## Work to complete
Below are entries; print them exactly from the first line through the one containing "DEFINITION. The course".

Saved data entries

-- ==== Sys2Proof/Machine/Course.lean ====
section
/-!
DEFINITION. The course of one instruction of a core from issue to retirement: fetch, breakpoints, its record in the two passes and their
comparison, replay and echo halt, repetition, traps (R292, R304, R316, R317, R336, R364 to R379, R393).
-/

namespace Sys2Proof.Machine

/-- What an instruction does: it retires, with the next PC where that is not the next instruction's and the words it accessed (address,
and the word stored by a store); it traps; it waits; or it is a use that the device does not check. A trap's state holds only what is
reported beside it. -/
inductive Eff where
  | done (s : State) (next : Option Word) (acc : List (Nat × Option TWord))
  | trap (cause : Nat) (tval : Word) (s : State)
  | wait (s : State)
  | unchecked (rule : Nat)

/-- It retires with nothing but a new state. -/
abbrev Eff.ok (s : State) : Eff := .done s none []

/-! ### The record of a pass (R367 to R369) -/

/-- The word registers that an instruction writes (R326 to R329, R338 to R342, R361). -/
def NIns.writes (i : NIns) (wrd : Bool) : List Nat :=
  let pair := if i.pre.wide then [i.d, i.d + 1] else [i.d]
  match i.op with
  | 0x50 => if i.x = 6 then [] else [i.d]
  | 0x54 | 0x55 | 0x90 | 0x94 | 0x9E | 0xC2 => pair
  | 0x91 | 0x93 | 0x96 | 0x97 | 0x98 | 0x9B | 0x9C | 0x9D | 0xA0 | 0xA1 | 0xC0 | 0xC5 | 0xC7 => [i.d]
  | 0x99 => [i.a, i.b]
  | 0x9A => [i.a]
  | 0xC1 => if i.x = 13 then [] else [i.d]
  | 0xF7 => if wrd then [i.d] else []
  | o => if (0x80 ≤ o ∧ o ≤ 0x8F ∧ o ≠ 0x8D) ∨ (0xA2 ≤ o ∧ o ≤ 0xA9) then [i.d] else []

/-- An instruction writes or decreases CNT (R368). -/
def NIns.countsDown (i : NIns) : Bool :=
  i.pre.rep || i.op == 0x56 || i.op == 0x99 || i.op == 0x9A || (i.op == 0x9F && i.d == 1)

/-- The registers that the instruction at a core's PC writes. -/
def State.writesOf (s : State) (i : NIns) : List Nat := i.writes ((s.customWord i.x 0).getLsbD 22)

/-- A number as an item of a record, padded with zeros to 36 bits (R368). -/
def item (n : Nat) : BitVec 36 := BitVec.ofNat 36 n

/-- The compared record of a pass (R368): each register write, FLG, CNT, the accesses with what stores store, the next PC, a trap. -/
def State.record (s : State) (c : Fin 2) (i : NIns) (e : Eff) : List (BitVec 36) :=
  let pc := (s.cr c).pc
  let nextPc := pc + BitVec.ofNat 32 i.len
  match e with
  | .done t nx acc =>
    (s.writesOf i).flatMap (fun r => [item r, bitsOf (t.w c r)]) ++ [item (t.cr c).flg.toNat]
      ++ (if i.countsDown then [item (if i.pre.rep then (s.cr c).cnt - 1 else (t.cr c).cnt).toNat] else [])
      ++ acc.flatMap (fun a => item a.1 :: (match a.2 with
        | some v => [bitsOf v]
        | none => []))
      ++ [item (nx.getD (if i.pre.rep ∧ (s.cr c).cnt ≠ 1 then pc else nextPc)).toNat]
  | .trap cause v _ => [item (s.cr c).flg.toNat, item pc.toNat, item cause, item v.toNat]
  | .wait _ => []
  | .unchecked _ => []

/-- The logical group that a physical slice carries: its own in the first pass, in the echo pass the one below (R367). -/
def groupOn (slice : Fin 4) (second : Bool) : Nat := if second then (slice.val + 3) % 4 else slice.val

/-- The logical bits of item `n` that disturbed slices flip in a pass (R367). -/
def slipMask (l : List Slip) (second : Bool) (n : Nat) : BitVec 36 :=
  (l.filter (fun x => x.item == n && (if second then x.second else x.first))).foldl
    (fun m x => m ^^^ ((x.bits.setWidth 36 : BitVec 36) <<< (9 * groupOn x.slice second : Nat))) (0 : BitVec 36)

/-- A record as a pass with disturbed slices forms it. -/
def slipped (l : List Slip) (second : Bool) (r : List (BitVec 36)) : List (BitVec 36) :=
  r.zipIdx.map (fun p => p.1 ^^^ slipMask l second p.2)

/-- Two items differ in a logical group that some lane compares (R368, R385). -/
def groupsDiffer (dead : List Nat) (a b : BitVec 36) : Bool :=
  (upto 4).any (fun g => !dead.contains g && a.extractLsb' (9 * g) 9 != b.extractLsb' (9 * g) 9)

/-- The comparator finds two records different (R368, R369, R385). -/
def recordsDiffer (dead : List Nat) (a b : List (BitVec 36)) : Bool :=
  a.length != b.length || (a.zip b).any (fun p => groupsDiffer dead p.1 p.2)

/-- What a first pass with disturbed slices writes to its registers, where no comparison has found it. DESIGN CHOICE: the model carries
such a defect into the register words alone; what it does to an address is not followed. -/
def State.slipWrites (s : State) (c : Fin 2) (i : NIns) (l : List Slip) (e : Eff) : Eff :=
  match e with
  | .done t nx acc => .done ((s.writesOf i).zipIdx.foldl (fun u q => if slipMask l false (2 * q.2 + 1) = 0 then u
      else u.setW c q.1 (wordOfBits (bitsOf (u.w c q.1) ^^^ slipMask l false (2 * q.2 + 1)))) t) nx acc
  | x => x

/-- An instruction completes in its pass: it retires or traps. -/
def Eff.completes : Eff → Bool
  | .done _ _ _ => true
  | .trap _ _ _ => true
  | .wait _ => false
  | .unchecked _ => false

/-! ### Mismatch, replay, echo halt (R374 to R379) -/

/-- A first echo mismatch (R374, R376): nothing retires, and the instruction is to be replayed. -/
def State.echoMiss (s : State) (c : Fin 2) (par : Bool) : State :=
  let s1 := (s.satInc (F.echMiscntCount c)).setFld (F.echLastpcPc c) (s.cr c).pc.toNat
  let s2 := s1.setFld F.echStatMis (s1.fld F.echStatMis ||| 2 ^ c.val)
  let s3 := s2.setCore c (fun k => { k with ech := { k.ech with
    mis := k.ech.mis + 1, bpar := k.ech.bpar + b2n par, miss := true } })
  if par then (s3.setFld F.echStatBpar (s3.fld F.echStatBpar ||| 2 ^ c.val)).raiseSource 7 else s3.raiseSource (2 + c)

/-- A mismatch: the first brings the replay, the second the echo halt (R376, R377, R379). -/
def State.mismatched (s : State) (c : Fin 2) (par : Bool) : State :=
  if (s.cr c).ech.miss then
    ((s.setCore c (fun k => { k with
      halt := { k.halt with echo := true }
      ech := { k.ech with miss := false } })).abandonAll c).raiseSource c
  else s.echoMiss c par

/-! ### Breakpoints and retirement -/

/-- The enabled breakpoint that an instruction's first byte meets (R393). -/
def State.breakpoint (s : State) (c : Fin 2) : Option Nat :=
  ((upto 4).map (· + 4 * c.val)).find? (fun n => (s.fld F.dbgBpctlEn).testBit n && s.fld (F.dbgBpAddr n) == (s.cr c).pc.toNat)

/-- The enabled watchpoint that one of an instruction's accesses meets (R393). -/
def State.watchpoint (s : State) (c : Fin 2) (acc : List (Nat × Option TWord)) : Option Nat :=
  ((upto 2).map (· + 2 * c.val)).find? (fun n => (s.fld F.dbgWpctlEn).testBit n && acc.any (fun a =>
    s.fld (F.dbgWpAddr n) == a.1 / 4 && (a.2.isSome || !(s.fld F.dbgWpctlSto).testBit n)))

/-- An instruction retires and is counted (R396). -/
def State.counted (s : State) (c : Fin 2) (echoed : Bool) : State :=
  s.setCore c (fun k => { k with
    stall := none
    ech := if echoed then { k.ech with einst := incTo 0xFFFFFFFF k.ech.einst, miss := false }
      else { k.ech with sinst := incTo 0xFFFFFFFF k.ech.sinst, miss := false } })

/-- What retirement does beside the effect: counts (R396), watchpoints, the end of a step (R392). -/
def State.retired (s : State) (c : Fin 2) (echoed : Bool) (acc : List (Nat × Option TWord)) : State :=
  let step := (s.cr c).halt.stepping
  let s1 := s.counted c echoed
  let s2 := match s1.watchpoint c acc with
    | some n => if (s.fld F.dbgWpctlTrap).testBit n then s1.trapEnter c 11 0 (s1.cr c).pc else s1.debugHalt c 3 n
    | none => s1
  if step then s2.debugHalt c 1 0 else s2

/-- The end of an instruction whose passes agree, or that has one pass: it retires with its repetition, traps or waits. One that enters
recovery retires, and its core is where the entry has put it (R611). -/
def State.settle (s : State) (c : Fin 2) (i : NIns) (echoed : Bool) (e : Eff) : Out :=
  let pc := (s.cr c).pc
  let nextPc := pc + BitVec.ofNat 32 i.len
  match e with
  | .wait t => .next t
  | .unchecked r => .fault (.uncheckedUse r)
  | .trap cause v t => .next (t.trapEnter c cause v (if cause = 10 then nextPc else pc))
  | .done t nx acc =>
    let t1 := if i.pre.rep then
        t.setCore c (fun k => { k with
          cnt := (s.cr c).cnt - 1, pc := if (s.cr c).cnt = 1 then nextPc else pc })
      else t.setCore c (fun k => { k with pc := nx.getD nextPc })
    .next (if t.sec.rcvr && !s.sec.rcvr then t.counted c echoed else t1.retired c echoed acc)

/-- What a path's parity errors set as an instruction runs (R316): source 12 at a replay, source 13 where the replay meets the error
again. -/
def parityState (p : Phys) (s : State) : State :=
  match p.parity with
  | .never => s
  | .once => s.raiseSource 12
  | .twice => ((s.raiseSource 12).raiseSource 13).fresh.2

/-- The effect of an instruction under a path's parity: where the replay meets the error again it raises DATA, in both passes, but for a
cause that R290 puts before DATA. TVAL of such a DATA, which has no address, is the free value `v`. -/
def parityEff (p : Phys) (v : Word) (f : State → Eff) (s : State) : Eff :=
  if p.parity = .twice then (match f s with
    | .trap cause w t => if cause = 10 ∨ cause = 11 then .trap 9 v s else .trap cause w t
    | _ => .trap 9 v s)
  else f s

/-- One instruction of a core from issue to retirement: parity replays, both passes and their comparison, the effect, the repetition, the
trap. The echo pass computes from the echo register file; what comes from outside the datapath is delivered to both passes (R370, R371). -/
def State.course (s : State) (c : Fin 2) (p : Phys) (i : NIns) (f : State → Eff) : Out :=
  let pc := (s.cr c).pc
  let echoed := s.onSafety c pc.toNat && !i.pre.single
  if i.pre.rep ∧ (s.cr c).cnt = 0 then
    .next ((s.setCore c (fun k => { k with pc := pc + BitVec.ofNat 32 i.len })).retired c echoed [])
  else
    let s1 := parityState p s
    let g := parityEff p s.fresh.1 f
    let e := g s1
    let differs := echoed && e.completes && (p.bufPar || recordsDiffer (s.cr c).ech.dead (slipped p.slips false (s1.record c i e))
      (slipped p.slips true (s1.record c i (g (s1.echoView c)))))
    if differs then .next (s1.mismatched c p.bufPar)
    else s1.settle c i echoed (if p.slips.isEmpty then e else s1.slipWrites c i p.slips e)

/-! ### Issue -/

/-- The trap that the fetch of an instruction's bytes takes (R290, R317, R318, R405): FETCH with the address of the first byte that the
core may not fetch, or whose bank did not wake; else DATA with that of the first byte of a word that is not delivered. -/
def State.fetchTrap (s : State) (c : Fin 2) (n : Nat) : Option (Nat × Word × State) :=
  let pc := (s.cr c).pc
  match s.badByte c n with
  | some a => some (5, BitVec.ofNat 32 a, if inGranary a then s.strayAccess a c.val false true else s)
  | none =>
    match s.sleepingByte c n with
    | some d => if s.stallFailed c d then some (5, pc, s) else none
    | none => match s.fetchChecks c (s.fetchWords c n) with
      | (some a, t) => some (9, BitVec.ofNat 32 a, t)
      | (none, _) => none

/-- An instruction of `n` bytes that can be fetched issues: its bank wakes first, a bank that is locked off is reported (R437), it may
not lie in a word that was stored since the last FENCE (R304), a breakpoint stops before it (R393), and the first of an entry takes the
stamp (R344). -/
def State.issueAt (s : State) (c : Fin 2) (n : Nat) (run : State → Out) : Out :=
  let pc := (s.cr c).pc
  match s.sleepingByte c n with
  | some d => .next (s.stallOn c d)
  | none =>
    let s0 := if (s.fetchBytes c n).any s.inLocked then s.lockAccess else s
    let s1 := (s0.fetchChecks c (s.fetchWords c n)).2
    if ((upto n).map (fun o => (pc.toNat + o) / 4 * 4)).any (fun a => (s.cr c).dirty.contains a) then .fault (.uncheckedUse 304)
    else match s.breakpoint c with
    | some k =>
      if (s.cr c).halt.stepping then run (s1.stampCore c)
      else if (s.fld F.dbgBpctlTrap).testBit k then .next (s1.trapEnter c 11 0 pc)
      else .next (s1.debugHalt c 2 k)
    | none => run (s1.stampCore c)

/-- A core issues what stands at its PC, its words settled (R410), with the SINGLE that its bytes are seen to carry (R366): a fetch that
traps, in both passes on a page marked safety; bytes that spell no instruction (`ill`), or the instruction, where the command names it;
else nothing happens. -/
def State.issueHere (s0 : State) (c : Fin 2) (p : Phys) (ill : Nat → Option (State → Eff)) (ins : NIns → Option (State → Eff)) : Out :=
  if !s0.atInstr c || s0.stalled c then .next s0
  else
    let s := s0.settledStream c
    let d := s.decodeHere c
    match s.fetchTrap c d.size with
    | some q => q.2.2.course c p { op := 0xFF, len := 0, pre := { single := s.singleHere c (q.2.1 - (s.cr c).pc).toNat } }
        (fun t => .trap q.1 q.2.1 t)
    | none =>
      match d with
      | .ill n => match ill n with
        | some f => s.issueAt c n (fun t => t.course c p { op := 0xFF, len := 0, pre := { single := s.singleHere c n } } f)
        | none => .next s0
      | .ins i => match ins i with
        | some f => s.issueAt c i.len (fun t => t.course c p i f)
        | none => .next s0

/-- A command that is an instruction of a core: the core issues the instruction at its PC, if that is the one the command names; a
fetch that traps does so whatever the command names; else nothing happens. -/
def State.instr (s : State) (c : Fin 2) (p : Phys) (is : NIns → Bool) (f : NIns → State → Eff) : Out :=
  s.issueHere c p (fun _ => none) (fun i => if is i then some (f i) else none)

end Sys2Proof.Machine
end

## Task answer
-- ==== Sys2Proof/Machine/Course.lean ====
section
/-!
DEFINITION. The course of one instruction of a core from issue to retirement: fetch, breakpoints, its record in the two passes and their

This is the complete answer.